3.4.2. Logistic Regression

In this study, we created a dialogue breakdown classifier by using logistic regression based on similarity patterns as features. Once the dialogue breakdown dataset was established, we used the dialogue breakdown labels with the maximum frequency as the answer labels, rather than using the distributions of the dialogue breakdown labels. We used logistic regression as a machine learning method, as proposed by Cox [46]. The model is a kind of statistic regression model. It is equivalent to simple perceptron; however, the methods to decide the parameters differ. We used the logistic regression model to train the similarity vectors based on either the sentence distributed representation vectors or the emotion level vectors in order to detect dialogue breakdown.

3.4.3. Recurrent Neural Networks

As our dialogue breakdown detection method using recurrent neural networks, we propose a method using a sequence of sentence vectors or emotion vectors as input features to estimate the dialogue breakdown labels. Three types of recurrent neural networks were used: Recurrent Neural Network (RNN) [47], Long Short-Term Memory (LSTM) [48,49], and Gated Recurrent Unit (GRU) [50]. The architectures of RNN, LSTM, and GRU are shown in Figure 6, Figure 7 and Figure 8. Multi-layer deep neural networks such as RNN have the vanishing gradient problem. LSTM layers have a forget gate. The idea of the forget gate was proposed to solve the vanishing gradient problem. GRU layers have a long short-term memory network without an output gate. Therefore, the learning time is shorter than for the LSTM networks.
Figure 6. RNN network using sentence vector or emotion vector as feature.
Figure 7. LSTM network using sentence vector or emotion vector as feature.
Figure 8. GRU network using sentence vector or emotion vector as feature.

4. Experiment and Results

In this section, we describe the experiments that were conducted to evaluate the validity of the proposed method. First, we describe the experimental data, experimental conditions, and evaluation method. Thereafter, we present the results of the evaluation experiments of the emotion estimation method and dialogue breakdown detection.

4.1. Experimental Data

We used the development (dev) dataset of Dialogue Breakdown Detection Challenge 2 as the experimental data. The dataset includes the system–user dialogue by following three types of dialogue system.
  • DCM: chat dialogue system using NTT Docomo Chat Dialogue API [51];
  • DIT: chat dialogue system by DENSO IT Laboratory inc. [52];
  • IRS: example-based chat dialogue system based on IR-STATUS [53].
The numbers of dialogues and utterances for each system are shown in Table 8. We used the baseline method using sentence distributed vector as feature as a comparison target.
Table 8. Number of dialogues and utterances for each dialogue system.

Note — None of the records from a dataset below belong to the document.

/-- PWS_REQ.GO with a state above 4 is refused with REFUSED_RANGE and counted; an order in range that nothing refuses
takes the place of PWS_DOM.TARGET and is shown accepted while a step runs, and from stable D0 an order to D1 raises
isolation. OT_DOM_WAKE low does nothing; high on a stable D1 domain that may wake orders D0, which lowers isolation.
WAKE_DRIVER_BIAS and WAKE_BIAS_SETTLE go on to the ramp. At SLEW_END each bay that follows set-points, neither holding
course nor in all hands, and has reached its target rests there. A ready signal is taken; the one that ends the last
step of a wake puts the domain in D0 and records the wake. A budget that runs out raises PWS_WAKE, PWS_ISO or PWS_SAVE
and fails the order; a ready signal lost in D0 or D1 raises PWS_RDY_LOST and counts. The corners of wakes and power-
downs, and the code of the lost signal, are the model's reading (assumption log 22). Rests on R221, R223, R224, R227,
R230, R231, R232, R233, R236, R237, R418, R399. -/
def Obligations.DomainsFollowOrdersAndSignals : Prop :=
  (∀ q d st (s : State),
      d < Config.yardCount →
      4 < st →
      st < 8 →
      s.Takes q (PWS_REQ.reg.addr) →
      (s.dom d).wakePin = false →
      ∃ t, exec (.pwsReqGo q d st) s = .next t ∧
        t.get PWS_REQ_RES.DOMAIN = d ∧
        t.get PWS_REQ_RES.STATUS = stRefusedRange ∧
        t.get PWS_CNT_REFUSED.COUNT = min (s.get PWS_CNT_REFUSED.COUNT + 1) 0xFFFFFFFF ∧
        s.KeepsRegs t [PWS_REQ.reg.addr, PWS_REQ_RES.reg.addr, PWS_CNT_REFUSED.COUNT.addr, pgPWS + 0x14] ∧
        s.KeepsMem t ∧
        s.KeepsUnits t) ∧
  (∀ q d st (s : State),
      d < Config.yardCount →
      st < 8 →
      s.Takes q (PWS_REQ.reg.addr) →
      s.orderRefusal d st (orderSrc (clsOf q)) = none →
      (s.dom d).order = none →
      (s.dom d).step ≠ .stable →
      ∃ t, exec (.pwsReqGo q d st) s = .next t ∧
        (t.dom d).order = some ⟨st, orderSrc (clsOf q), s.mono, false, true, none, []⟩ ∧
        t.get (PWS_DOM.TARGET d) = st ∧
        t.get PWS_REQ_RES.DOMAIN = d ∧
        t.get PWS_REQ_RES.STATUS = stAccepted ∧
        s.KeepsRegs t [PWS_REQ.reg.addr, PWS_REQ_RES.reg.addr, (PWS_DOM.reg d).addr] ∧
        s.KeepsMem t) ∧
  (∀ q d (s : State),
      d < Config.yardCount →
      s.Takes q (PWS_REQ.reg.addr) →
      s.orderRefusal d 1 (orderSrc (clsOf q)) = none →
      s.domStable d = true →
      s.domState d = 0 →
      s.on (PWS_DOM.ISO d) = false →
      (s.dom d).isoAck = false →
      ∃ t, exec (.pwsReqGo q d 1) s = .next t ∧
        (t.dom d).step = .dnIso ∧
        t.get (PWS_DOM.ISO d) = 1 ∧
        t.get (PWS_DOM.TARGET d) = 1 ∧
        t.get (PWS_DOM.STATE d) = 0 ∧
        t.get (PWS_DOM.STEP d) = 5 ∧
        t.get PWS_REQ_RES.STATUS = stAccepted ∧
        s.KeepsRegs t [PWS_REQ.reg.addr, PWS_REQ_RES.reg.addr, (PWS_DOM.reg d).addr] ∧
        s.KeepsMem t) ∧
  (∀ d (s : State),
      d < Config.yardCount →
      ∃ t, exec (.domainWakePin d false) s = .next t ∧
        (t.dom d).wakePin = false ∧
        (∀ e, e ≠ d → t.dom e = s.dom e) ∧
        s.KeepsRegs t [] ∧
        s.KeepsMem t) ∧
  (∀ d (s : State),
      d < Config.yardCount →
      s.on (Fld.bit PWS_WAKE_EN.DOMAIN d) = true →
      s.domStable d = true →
      s.domState d = 1 →
      s.orderRefusal d 0 .wakePin = none →
      (s.dom d).reg = true →
      (s.dom d).oscEn = true →
      (s.dom d).memEn = true →
      (s.dom d).rstN = true →
      (s.dom d).ret = false →
      s.on (PWS_DOM.ISO d) = true →
      (s.dom d).isoAck = true →
      ∃ t, exec (.domainWakePin d true) s = .next t ∧
        (t.dom d).wakePin = true ∧
        (t.dom d).order = some ⟨0, .wakePin, s.mono, false, false, none, []⟩ ∧
        (t.dom d).step = .isolation ∧
        t.get (PWS_DOM.ISO d) = 0 ∧
        t.get (PWS_DOM.TARGET d) = 0 ∧
        t.get PWS_CNT_WAKEPIN.COUNT = min (s.get PWS_CNT_WAKEPIN.COUNT + 1) 0xFFFFFFFF ∧
        s.KeepsRegs t [(PWS_DOM.reg d).addr, PWS_CNT_WAKEPIN.COUNT.addr, pgPWS + 0x14] ∧
        s.KeepsMem t) ∧
  (∀ d (s : State),
      (s.dom d).step = .bias →
      s.goesUp d = true →
      ∃ t, exec (.wakeDriverBias d) s = .next t ∧
        (t.dom d).step = .ramp ∧
        (t.dom d).volt = .full ∧
        (t.yard d).hSoft = true ∧
        t.get (PWS_DOM.STEP d) = 1 ∧
        (s.KeepsRegs t ((PWS_DOM.reg d).addr :: (YRD_OFFSETS.reg d).addr :: (s.orderBays d).map fun c => (BAY_REF.reg c).addr)) ∧
        s.KeepsMem t) ∧
  (∀ d (s : State),
      (s.dom d).step = .biasSettle →
      s.goesUp d = true →
      ∃ t, exec (.wakeBiasSettle d) s = .next t ∧
        (t.dom d).step = .ramp ∧
        (t.dom d).volt = .full ∧
        (t.yard d).retained = false ∧
        s.KeepsRegs t [(PWS_DOM.reg d).addr] ∧
        s.KeepsMem t) ∧
  (∀ y b (s : State),
      y < Config.yardCount →
      b ∈ reach y →
      (s.bay b).yard = y →
      (s.bay b).followsSet = true →
      (s.bay b).holding = false →
      (s.bay b).allHands = false →
      s.bayCode b = ((s.bay b).target : Int) →
      (s.dom y).step ≠ .ramp →
      (s.dom y).step ≠ .dnRamp →
      ∃ t, exec (.slewEnd y) s = .next t ∧
        t.get (BAY_REF.VID_NOW b) = (s.bay b).target % 1024 ∧
        (t.bay b).softStart = false ∧
        (t.bay b).st = (s.bay b).st ∧
        (s.KeepsRegs t ((PWS_DOM.reg y).addr :: (reach y).map fun c => (BAY_REF.reg c).addr)) ∧
        s.KeepsMem t) ∧
  (∀ d sig level (s : State),
      d < Config.yardCount →
      (s.modDom d fun m => m.signal sig level).stepDone d = false →
      ∃ t, exec (.domainReadyInput d sig level) s = .next t ∧
        t.dom d = (s.dom d).signal sig level ∧
        (∀ e, e ≠ d → t.dom e = s.dom e) ∧
        s.KeepsRegs t [] ∧
        s.KeepsMem t) ∧
  (∀ d o (s : State),
      d < Config.yardCount →
      (s.dom d).step = .isolation →
      s.get (PWS_DOM.TARGET d) = 0 →
      s.on (PWS_DOM.ISO d) = false →
      (s.dom d).reg = true →
      (s.dom d).oscEn = true →
      (s.dom d).memEn = true →
      (s.dom d).rstN = true →
      (s.dom d).ret = false →
      (s.dom d).order = some o →
      (s.dom d).wake = true →
      o.byReg = false →
      o.tag = none →
      (s.yard d).held = [] →
      ∃ t, exec (.domainReadyInput d .isoAck false) s = .next t ∧
        (t.dom d).step = .stable ∧
        (t.dom d).order = none ∧
        (t.dom d).wake = false ∧
        t.get (PWS_DOM.STATE d) = 0 ∧
        t.get (PWS_DOM.STEP d) = 0 ∧
        t.get (PWS_DOM.WAKE_SRC d) = o.src.code ∧
        t.get PWS_CNT_WAKE.COUNT = min (s.get PWS_CNT_WAKE.COUNT + 1) 0xFFFFFFFF ∧
        s.KeepsPages t (9 :: faultPages) [] ∧
        s.KeepsMem t) ∧
  (∀ d o (s : State),
      d < Config.yardCount →
      (s.dom d).step.waitsUp = true →
      (s.dom d).forced = false →
      (s.dom d).order = some o →
      ∃ t, exec (.pwsWakeTimeout d) s = .next t ∧
        t.get (Fld.bit FLT_ACT.CODE 0x25) = 1 ∧
        t.get PWS_CNT_FAIL.COUNT = min (s.get PWS_CNT_FAIL.COUNT + 1) 0xFFFFFFFF ∧
        s.KeepsPages t (0xB :: lossPages) [] ∧
        s.KeepsMem t) ∧
  (∀ d o (s : State),
      d < Config.yardCount →
      (s.dom d).step = .dnIso →
      (s.dom d).forced = false →
      (s.dom d).order = some o →
      ∃ t, exec (.pwsIsoTimeout d) s = .next t ∧
        t.get (Fld.bit FLT_ACT.CODE 0x26) = 1 ∧
        t.get PWS_CNT_FAIL.COUNT = min (s.get PWS_CNT_FAIL.COUNT + 1) 0xFFFFFFFF ∧
        s.KeepsPages t (0xB :: lossPages) [] ∧
        s.KeepsMem t) ∧
  (∀ d o (s : State),
      d < Config.yardCount →
      (s.dom d).step.waitsSave = true →
      (s.dom d).forced = false →
      (s.dom d).order = some o →
      ∃ t, exec (.pwsSaveTimeout d) s = .next t ∧
        t.get (Fld.bit FLT_ACT.CODE 0x27) = 1 ∧
        t.get PWS_CNT_FAIL.COUNT = min (s.get PWS_CNT_FAIL.COUNT + 1) 0xFFFFFFFF ∧
        s.KeepsPages t (0xB :: lossPages) [] ∧
        s.KeepsMem t) ∧
  (∀ d sig (s : State),
      d < Config.yardCount →
      s.domState d ≤ 1 →
      s.atRest d = true →
      ((sig = .oscRdy ∧ (s.dom d).oscRdy = false ∨ sig = .memRdy ∧ (s.dom d).memRdy = false ∨ sig = .logicRdy ∧ (s.dom d).logicRdy = false
        ∨ sig = .isoAck ∧ (s.dom d).isoAck = true ∧ s.domState d = 0)) →
      ∃ t, exec (.pwsRdyLost d sig) s = .next t ∧
        t.get (Fld.bit FLT_ACT.CODE 0x28) = 1 ∧
        t.get PWS_CNT_RDYLOST.COUNT = min (s.get PWS_CNT_RDYLOST.COUNT + 1) 0xFFFFFFFF ∧
        t.doms = s.doms ∧
        s.KeepsPages t faultPages [PWS_CNT_RDYLOST.COUNT.addr, pgPWS + 0x14] ∧
        s.KeepsMem t)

4.2. Evaluation of Emotion Estimation

To evaluate the performance of the two emotion estimation models, we compared the emotion estimation results from the two models with human judgment. Table 9 shows the number of participants in our test, along with their ages. Using more than 300 utterances (by the systems and the users), we asked each participant to describe the emotion involved by selecting from the list of emotions (joy, anger, sorrow, etc.) shown in Table 1. The annotation agreement rate was calculated by using the Kappa coefficient value. Based on our calculations, the average Kappa value was 0.282. While this value is not especially high, we judged it not too low on the grounds that it is difficult to match seven kinds of annotation labels.
Table 9. Number of subjects and their attributes.
Normalized label frequency vectors annotated with the participants’ responses were then used as emotion vectors. The precision, recall, and F-value for each label were calculated by comparing the results with the outputs from the two emotion estimation models. The top two emotion labels were then designated as the candidates for the output and the answer. Precision, recall, and F-value were used as the criteria in our evaluation. Table 10 presents the distribution of the emotion tags in the dialogue corpus used in the evaluation.
Table 10. Number of annotated tags for each dialogue system.
The experimental results are presented in Table 11 and Table 12. As shown, the Model-2 results include the added E-1 (“neutral”) emotion category; however, because Model-1 was trained without using the E-1 label, this category does not appear in the Model-1 results.
Table 11. Experimental results of emotion estimation (Model-1).
Table 12. Experimental results of emotion estimation (Model-2).
As can be seen, the average F-score for Model-1 was higher than that of Model-2; however, the B-1 values in Model-1 could not be estimated, since the results from the participant questionnaires included a large number of E-1 (“neutral”) labels. Model-2 included “calm” as an output label type and could distinguish the types of emotions in more detail than Model-1. The fact that the dropout rate between the hidden layers was lower, and that the activation function was not used in hidden layers 3 and 4, are considered to be the reasons that Model-2 could produce relatively complete emotion estimation results. However, because the F-values were generally low and biased, it is difficult to determine which performance is better.
Based on these results, Model-2 could estimate the E-1 (“neutral”) labels with 80.2% precision. In fact, because many utterances did not express any particular emotion, Model-2, which could estimate “neutral”, would appear to be generally more effective than Model-1 in estimating the emotion in utterances for the dialogue system.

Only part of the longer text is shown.